Adding elotuzumab to lenalidomide and dexamethasone for the treatment of relapsed or refractory multiple myeloma appears to result in better efficacy and safety.
Adding elotuzumab, a humanized monoclonal antibody targeting SLAMF7, to lenalidomide and dexamethasone for the treatment of relapsed or refractory multiple myeloma resulted in efficacy and safety that seems better than that previously reported with lenalidomide and dexamethasone alone, according to the results of the phase II Study 1703 published in Lancet Haematology.
“Elotuzumab, a novel immunotherapeutic antibody, shows clinical efficacy in patients with relapsed multiple myeloma at both 10 mg/kg and 20 mg/kg doses in combination with lenalidomide and dexamethasone, possibly due to activation of the innate immune system to selectively kill myeloma cells,” wrote researchers led by Paul G. Richardson, MD, of Dana-Farber Cancer Institute in Boston. “This combination provided clinically meaningful benefit in these patients, as measured by the proportion of patients who achieved an overall response, with more than half of patients showing a high-quality response.”

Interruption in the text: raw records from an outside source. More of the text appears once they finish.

-- ==== Sys2Proof/Machine/Trav.lean ====
section
/-! DEFINITION. Traversal of bounding volumes (10 R186 to R193; 17 R337, R340): exact geometry over scaled integers, the walk in an
order the device chooses, the hit record. -/

namespace Sys2Proof.Machine

/-! ### Exact geometry (R188, R191) -/

/-- A finite FP32 value times 2^149. -/
def f32Scaled (x : Nat) : Int :=
  let me := Fmt.f32.me (Fmt.f32.mag x)
  let n : Int := (me.1 * 2 ^ (me.2 + 149).toNat : Nat)
  if Fmt.f32.neg x then -n else n

/-- The encoding is neither NaN nor infinite. -/
def f32Finite (x : Nat) : Bool := !Fmt.f32.isNan x && !Fmt.f32.isInf x

/-- A point or a direction, scaled by 2^149. -/
structure V3 where
  x : Int
  y : Int
  z : Int
deriving DecidableEq, Repr

def V3.ofF32 (w : List Nat) : V3 := ⟨f32Scaled (w.getD 0 0), f32Scaled (w.getD 1 0), f32Scaled (w.getD 2 0)⟩
def V3.sub (a b : V3) : V3 := ⟨a.x - b.x, a.y - b.y, a.z - b.z⟩
def V3.dot (a b : V3) : Int := a.x * b.x + a.y * b.y + a.z * b.z
def V3.cross (a b : V3) : V3 := ⟨a.y * b.z - a.z * b.y, a.z * b.x - a.x * b.z, a.x * b.y - a.y * b.x⟩
def V3.get (a : V3) (i : Nat) : Int := if i = 0 then a.x else if i = 1 then a.y else a.z

/-- n / d as an exact value; zero is +0. -/
def exFrac (n d : Int) : Ex := .num (n ≠ 0 && (decide (n < 0) != decide (d < 0))) n.natAbs d.natAbs

def Ex.maxOf (a b : Ex) : Ex := if a.lt b then b else a
def Ex.minOf (a b : Ex) : Ex := if b.lt a then b else a
def Ex.le (a b : Ex) : Bool := a.lt b || a.eq b

/-- A ray: origin, direction, tmin and tmax as FP32 encodings. -/
structure Ray where
  o : List Nat
  d : List Nat
  tmin : Nat
  tmax : Nat
deriving DecidableEq, Repr

/-- The ray can hit something: no NaN, a finite line, a direction that is not zero (R191). -/
def Ray.live (r : Ray) : Bool :=
  (r.o ++ r.d).all f32Finite && !Fmt.f32.isNan r.tmin && !Fmt.f32.isNan r.tmax && r.d.any (fun x => Fmt.f32.mag x ≠ 0)

/-- Cuts the interval [lo, hi] to the t with c0 + t c1 ≥ 0. -/
def cutHalf (c0 c1 : Int) (iv : Option (Ex × Ex)) : Option (Ex × Ex) :=
  iv.bind (fun (lo, hi) =>
    if c1 = 0 then (if 0 ≤ c0 then some (lo, hi) else none)
    else if 0 < c1 then some (lo.maxOf (exFrac (-c0) c1), hi)
    else some (lo, hi.minOf (exFrac c0 (-c1))))

/-- t, u, v where the ray meets the closed triangle within [tmin, tmax], and the sign of the triangle's normal along the ray (R191). A ray in the
triangle's plane meets it first at the nearest point; a triangle without area is never met. -/
def triHit (r : Ray) (a b c : V3) : Option (Ex × Ex × Ex × Int) :=
  let o := V3.ofF32 r.o
  let d := V3.ofF32 r.d
  let e1 := b.sub a
  let e2 := c.sub a
  let n := e1.cross e2
  let tmin := Fmt.f32.dec r.tmin
  let tmax := Fmt.f32.dec r.tmax
  let p := d.cross e2
  let det := e1.dot p
  let w := o.sub a
  if n = ⟨0, 0, 0⟩ then none
  else if det ≠ 0 then
    let sg : Int := if det < 0 then -1 else 1
    let q := w.cross e1
    let u := sg * w.dot p
    let v := sg * d.dot q
    let t := exFrac (e2.dot q) det
    if 0 ≤ u && 0 ≤ v && decide (u + v ≤ sg * det) && tmin.le t && t.le tmax then
      some (t, exFrac u (sg * det), exFrac v (sg * det), d.dot n)
    else none
  else if w.dot n ≠ 0 then none
  else
    let nn := n.dot n
    let u0 := (w.cross e2).dot n
    let u1 := (d.cross e2).dot n
    let v0 := (e1.cross w).dot n
    let v1 := (e1.cross d).dot n
    match cutHalf (nn - u0 - v0) (-u1 - v1) (cutHalf v0 v1 (cutHalf u0 u1 (some (tmin, tmax)))) with
    | none => none
    | some (lo, hi) =>
      if lo.le hi then
        let at_ (c0 c1 : Int) : Ex := ((Ex.ofInt c0).add .rne (lo.mul (Ex.ofInt c1))).div (Ex.ofInt nn)
        some (lo, at_ u0 u1, at_ v0 v1, 0)
      else none

/-- The ray's segment meets the closed box (R188). -/
def boxMet (r : Ray) (lo hi : V3) : Bool :=
  let o := V3.ofF32 r.o
  let d := V3.ofF32 r.d
  match (List.range 3).foldl (fun iv i => cutHalf (hi.get i - o.get i) (-(d.get i)) (cutHalf (o.get i - lo.get i) (d.get i) iv))
    (some (Fmt.f32.dec r.tmin, Fmt.f32.dec r.tmax)) with
  | some (a, b) => a.le b
  | none => false

/-- The ray carried into an instance's object space (R191); m holds the matrix's twelve encodings. -/
def Ray.carry (r : Ray) (m : List Nat) : Ray :=
  let d (x : Nat) : Ex := Fmt.f32.dec x
  let row (v : List Nat) (c : Nat) : List Ex := (List.range 3).map (fun i => (d (m.getD (4 * c + i) 0)).mul (d (v.getD i 0)))
  { r with
    o := (List.range 3).map (fun c => sumAsc (row r.o c ++ [d (m.getD (4 * c + 3) 0)]) .f32 .rne false)
    d := (List.range 3).map (fun c => sumAsc (row r.d c) .f32 .rne false) }

/-! ### Reading the structure (R193) -/

/-- n bytes of the structure for a ray, and whether some line is poisoned: each 8-byte word holds one value permitted to a read placed at the issue
of the TRAV, however often the walk reads it. -/
def State.travRead (s : State) (ctx : Nat) (place : Ev) (va n : Nat) : Except AccFault (State × List Byte × Bool) :=
  match s.access ctx .engine va n with
  | .error f => .error f
  | .ok ps =>
    let bs := s.bytesWith ctx .glb va (fun i => (va + i) / 8 + 1) ((paList ps).map Loc.mem)
    let seen (s : State) (key : Nat) : Option Nat :=
      (s.evs.find? (fun (e : Ev) => e.ins = s.oracle && e.thr = place.thr && e.reads key)).map (fun (e : Ev) => e.id)
    let t := (s.readAt { place with ins := s.oracle } Sync.plain (bs.filter (fun b => (seen s b.key).isNone))).1
    .ok (t, bs.map (fun b => (seen t b.key).elim 0 (fun i => t.gotten i b.key)), s.touchesPoison ps)

/-- Words of 4 bytes. -/
def words4 (bs : List Byte) (off n : Nat) : List Nat := (List.range n).map (fun i => fld bs (off + 4 * i) 4)

/-- A BVH descriptor (R186): NODES, TRIS, INSTS, LEVEL, and whether byte 31 and LEVEL are as they must be. -/
def bvhDesc (bs : List Byte) : Nat × Nat × Nat × Nat × Bool :=
  (fld bs 0 9, fld bs 10 9, fld bs 20 9, fld bs 30 1, fld bs 31 1 = 0 && decide (fld bs 30 1 ≤ 1))

/-- The structure a ray is in: the arrays, the level, the instance, the ray as carried into it. -/
structure BvhFrame where
  nodes : Nat
  tris : Nat
  insts : Nat
  level : Nat
  inst : Nat
  ray : Ray
deriving DecidableEq, Repr

/-- What the walk has yet to read. -/
inductive TravTask where
  | node (f : BvhFrame) (j : Nat)
  | tri (f : BvhFrame) (i : Nat)
  | inst (f : BvhFrame) (i : Nat)
deriving DecidableEq, Repr

/-- A hit of the ray. -/
structure RayHit where
  t : Ex
  u : Ex
  v : Ex
  prim : Nat
  key : Nat
  inst : Nat
deriving DecidableEq, Repr

/-- The walk of one ray: nodes and instances met, the best hit, MALFORMED, poison, and what it has yet to read. -/
structure Walk where
  met : Nat
  best : Option RayHit
  malformed : Bool
  poison : Bool
  todo : List TravTask
deriving DecidableEq, Repr

/-- A hit comes before another: nearer, or of the lower key (R191). -/
def RayHit.before (a b : RayHit) : Bool := a.t.lt b.t || (a.t.eq b.t && decide (a.inst * 2 ^ 32 + a.prim < b.inst * 2 ^ 32 + b.prim))

/-- The children of a node (R187, R188): the tasks of those entered, and whether one is malformed. A child whose box the segment misses may be
entered too. -/
def nodeTasks (o idx : Nat) (f : BvhFrame) (bs : List Byte) : List TravTask × Bool :=
  let org := words4 bs 0 3
  let child (i : Nat) : List TravTask × Bool :=
    let b := fld bs (16 + i) 1
    let ty := b / 32
    let cnt := b % 32
    let off := fld bs (80 + 4 * i) 4
    let inner := fld bs 24 4 + off
    let leaf := fld bs 28 4 + off
    let isInner := bitAt (fld bs 15 1) i
    let bad := decide (3 < ty) || (ty = 3 && f.level = 0) || ((ty = 2 || ty = 3) && cnt = 0) || (isInner != (ty = 1))
      || (ty = 1 && decide (2 ^ 32 ≤ inner)) || ((ty = 2 || ty = 3) && decide (2 ^ 32 ≤ leaf + (cnt - 1)))
    if bad then ([], true)
    else if ty = 0 then ([], false)
    else
      let q (k : Nat) : Nat := fld bs (32 + 6 * i + k) 1
      let plane (a k : Nat) : Int := f32Scaled (org.getD a 0) + (q k : Int) * (2 ^ (sgn 8 (fld bs (12 + a) 1) + 149).toNat : Nat)
      let at_ (base : Nat) : V3 := ⟨plane 0 base, plane 1 (base + 1), plane 2 (base + 2)⟩
      let never := (List.range 3).any (fun a => decide (q (a + 3) < q a))
      let met := f.ray.live && org.all f32Finite && boxMet f.ray (at_ 0) (at_ 3)
      if never || !(met || Config.free o 21 (8 * idx + i) % 2 = 1) then ([], false)
      else if ty = 1 then ([.node f inner], false)
      else ((List.range cnt).map (fun k => if ty = 2 then .tri f (leaf + k) else .inst f (leaf + k)), false)
  let cs := (List.range 8).map child
  (cs.flatMap (fun c => c.1), cs.any (fun c => c.2))

/-- One read of the walk. -/
def walkStep (s : State) (ctx : Nat) (place : Ev) (idx : Nat) (anyHit cullb : Bool) (rmask : Nat) (w : Walk) (t : TravTask) : Except AccFault (State × Walk) :=
  match t with
  | .node f j =>
    match s.travRead ctx place ((f.nodes + 128 * j) % 2 ^ 72) 128 with
    | .error x => .error x
    | .ok (s, bs, p) =>
      let ch := nodeTasks s.oracle idx f bs
      .ok (s, { w with met := w.met + 1, malformed := w.malformed || ch.2, poison := w.poison || p, todo := w.todo ++ ch.1 })
  | .tri f i =>
    match s.travRead ctx place ((f.tris + 48 * i) % 2 ^ 72) 48 with
    | .error x => .error x
    | .ok (s, bs, p) =>
      let w := { w with poison := w.poison || p }
      let vs := words4 bs 0 9
      if !f.ray.live || !vs.all f32Finite then .ok (s, w)
      else match triHit f.ray (V3.ofF32 vs) (V3.ofF32 (vs.drop 3)) (V3.ofF32 (vs.drop 6)) with
        | none => .ok (s, w)
        | some (t, u, v, side) =>
          let h : RayHit := { t := t, u := u, v := v, prim := fld bs 36 4, key := fld bs 40 2, inst := f.inst }
          if cullb && decide (0 < side) then .ok (s, w)
          else .ok (s, { w with best := match w.best with
            | none => some h
            | some b => if !anyHit && h.before b then some h else some b })
  | .inst f i =>
    match s.travRead ctx place ((f.insts + 64 * i) % 2 ^ 72) 64 with
    | .error x => .error x
    | .ok (s, bs, p) =>
      let w := { w with met := w.met + 1, poison := w.poison || p }
      if fld bs 60 1 &&& rmask = 0 then .ok (s, w)
      else if fld bs 48 9 % 32 ≠ 0 then .ok (s, { w with malformed := true })
      else match s.travRead ctx place (fld bs 48 9) 32 with
        | .error x => .error x
        | .ok (s, ds, p2) =>
          let d := bvhDesc ds
          let w := { w with poison := w.poison || p2 }
          if d.2.2.2.1 ≠ 0 || !d.2.2.2.2 then .ok (s, { w with malformed := true })
          else
            let g : BvhFrame := { nodes := d.1, tris := d.2.1, insts := d.2.2.1, level := 0, inst := fld bs 58 2 % 4096,
                                  ray := f.ray.carry (words4 bs 0 12) }
            .ok (s, { w with todo := w.todo ++ [.node g 0] })

/-- The task counts towards the 4,096 of R337. -/
def TravTask.counts : TravTask → Bool
  | .tri _ _ => false
  | _ => true

/-- The walk of one ray, task by task in an order the device chooses; it ends when nothing is left, when any hit will do and one is
found, or past 4,096 nodes (R337). -/
def walkRay (ctx : Nat) (place : Ev) (lane : Nat) (anyHit cullb : Bool) (rmask : Nat) : Nat → State → Walk → Except AccFault (State × Walk)
  | 0, s, w => .ok (s, w)
  | fuel + 1, s, w =>
    match w.todo with
    | [] => .ok (s, w)
    | t0 :: _ =>
      if anyHit && w.best.isSome then .ok (s, w)
      else
        let idx := lane * 2 ^ 32 + fuel
        let k := if w.todo.length = 1 then 0 else Config.free s.oracle 22 idx % w.todo.length
        let t := w.todo.getD k t0
        if t.counts && decide (4096 ≤ w.met) then .ok (s, { w with malformed := true, todo := [] })
        else match walkStep s ctx place idx anyHit cullb rmask { w with todo := w.todo.eraseIdx k } t with
          | .error x => .error x
          | .ok (s', w') => walkRay ctx place lane anyHit cullb rmask fuel s' w'

/-- Tasks of 4,096 nodes with every leaf full. -/
def walkFuel : Nat := 1048576

/-- The hit record's registers (R192). -/
def Walk.record (w : Walk) (i : Nat) : W32 :=
  match w.best with
  | none => missRecord w.malformed i
  | some h =>
    BitVec.ofNat 32 (match i with
      | 0 => rne32 h.t
      | 1 => h.prim
      | 2 => h.key + h.inst * 2 ^ 16 + 2 ^ 28 + (if w.malformed then 2 ^ 29 else 0)
      | 3 => rne32 h.u
      | _ => rne32 h.v)

/-! ### TRAV (R337) -/

def execTrav (f : LF) (s : State) : Res :=
  let pcnt := bits f.low 15 8
  let level := bits f.low 19 16
  runL s f (fun s c => [(decide (pcnt ≤ 64), Trap.illegal), (regsOk s c [⟨f.va, 8, false⟩, ⟨f.vd, 5, false⟩], Trap.illegal)]) (fun s c r act =>
    if act = 0 then lDone s c
    else if (s.kernOf c).rdepth < level then .trap { Trap.plain 8 with lanes := act }
    else if (s.kernOf c).payload < pcnt then .trap { Trap.plain 9 with lanes := act }
    else
      let a := ea (lrunB r (bits f.low 31 28)) (soff (lrunS s.oracle r (bits f.low 27 22)))
      if a % 32 ≠ 0 then .trap (Trap.align .engine a act)
      else match s.access (s.ctxOf c) .engine a 32 with
        | .error x => .trap (Trap.access .engine x act)
        | .ok ps =>
          let rd := s.readRanges (s.place c act .l r.since) (s.ctxOf c) true [(a, 32)]
          let d := bvhDesc (rd.2.flatten.flatMap rd.1.returned)
          if s.touchesPoison ps then .trap (poisonTrap (s.coreOf c))
          else if !d.2.2.2.2 then .trap (Trap.perm .engine a act)
          else if s.engineFull .traversal (engineUnit .traversal (s.coreOf c)) || c.tableFull .l then lStall s c
          else
            let rays := (lanesOf act).map (fun l => (l, (List.range 8).map (fun i => c.vRd s.oracle (f.va + i) l)))
            .done (rd.1.post c r .traversal (.trav f.vd rays d.1 d.2.1 d.2.2.1 d.2.2.2.1 (f.sub % 256) (bitAt f.low 21) (bitAt f.low 20))
              act true (destBlock f.vd 5 act (fun _ _ => 0)) (guardField f)))

/-- The traversal that the core's unit serves next (R324) ends: every ray's record is written; a failing page holds the command (R193). -/
def execTravComplete (id : Nat) (s : State) : Res :=
  match s.cmds.find? (fun k => k.id = id) with
  | none => fin s
  | some k =>
    match k.op with
    | .trav vd rays nodes tris insts level rmask anyHit cullb =>
      if !s.nextFor k (s.ageLimit (k.unit / 4)) (fun _ => true) then fin s
      else
        let one (p : Except AccFault (State × List (Nat × Walk))) (e : Nat × List W32) : Except AccFault (State × List (Nat × Walk)) :=
          let w (i : Nat) : Nat := (e.2.getD i 0).toNat
          let ray : Ray := { o := [w 0, w 1, w 2], d := [w 3, w 4, w 5], tmin := w 6, tmax := w 7 }
          let f : BvhFrame := { nodes := nodes, tris := tris, insts := insts, level := level, inst := 0xFFF, ray := ray }
          match p with
          | .error x => .error x
          | .ok (s, out) =>
            match walkRay k.ctx (k.placeOf s e.1) e.1 anyHit cullb rmask walkFuel s
                { met := 0, best := none, malformed := false, poison := false, todo := [.node f 0] } with
            | .error x => .error x
            | .ok (s, r) => .ok (s, out ++ [(e.1, r)])
        match rays.foldl one (.ok (s, [])) with
        | .error x => fin (s.holdCmd k x)
        | .ok (s, ws) =>
          if ws.any (fun x => x.2.poison) then fin (s.poisonCmd k)
          else
            let vs := destBlock vd 5 k.act (fun i l => (ws.find? (fun x => x.1 = l)).elim 0 (fun x => x.2.record i))
            fin (((s.countFor k.cid k.ctx 12 rays.length).returnPend k.cid k.pid vs).dropCmd k)
    | _ => fin s

end Sys2Proof.Machine
end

The phase II study randomly assigned 73 patients to elotuzumab 10 mg/kg (n = 73) or 20 mg/kg (n = 37) combined with lenalidomide and dexamethasone. The primary endpoint of the study was the proportion of patients who achieved an objective response.
At the data cutoff, 84% of patients had achieved an objective response: 92% with the 10 mg/kg dose and 76% with the 20 mg/kg dose. Forty-two percent of patients had a very good partial response (47% with the 10 mg/kg dose and 38% with the 20 mg/kg dose) and 27% had a partial response (28% with the 10 mg/kg dose and 27% with the 20 mg/kg dose). The researchers noted that the trial was not designed to detect differences between the 10 mg/kg and 20 mg/kg dosages.
“Tolerability was generally equivalent between the two doses, with similar occurrences and severity of adverse events, serious adverse events, and infusion reactions,” the researchers wrote.
Seventy-eight percent of patients experienced grade 3 or 4 adverse events. The most common grade 3 or 4 events were lymphopenia (21%) and neutropenia (19%). No treatment-related deaths occurred in either dosage group.
Based on these results, Richardson and colleagues concluded that elotuzumab “has the potential to be an important addition to the multiple myeloma treatment arsenal, for which alternative options with differing mechanisms of action, and the ability to complement existing combination strategies, are urgently needed.”
In September, elotuzumab was granted US Food and Drug Administration priority review based on data from the ELOQUENT-2 trial, a phase III study that looked at elotuzumab combined with lenalidomide and dexamethasone compared with lenalidomide and dexamethasone alone. The trial showed that patients with refractory or relapsed multiple myeloma who were treated with the elotuzumab combination had significantly greater reductions in risk for disease progression or death.
In an editorial that accompanied the results by Richardson and colleagues, Antonio Palumbo, MD, of the University of Torino, Italy, wrote: “The results of the phase Ib/II study, and particularly those of the ELOQUENT-2 study, suggest that the combination of elotuzumab plus lenalidomide/dexamethasone could be one of the new standards of care for patients with relapsed or refractory multiple myeloma, with no additional toxic effects. Longer follow-up is needed to assess whether a subgroup of patients might have a very prolonged duration of remission. Additionally, further evidence is needed to support the role of treatment strategies that combine cytoreduction and tumor immunosurveillance for multiple myeloma, as already used for other tumors.”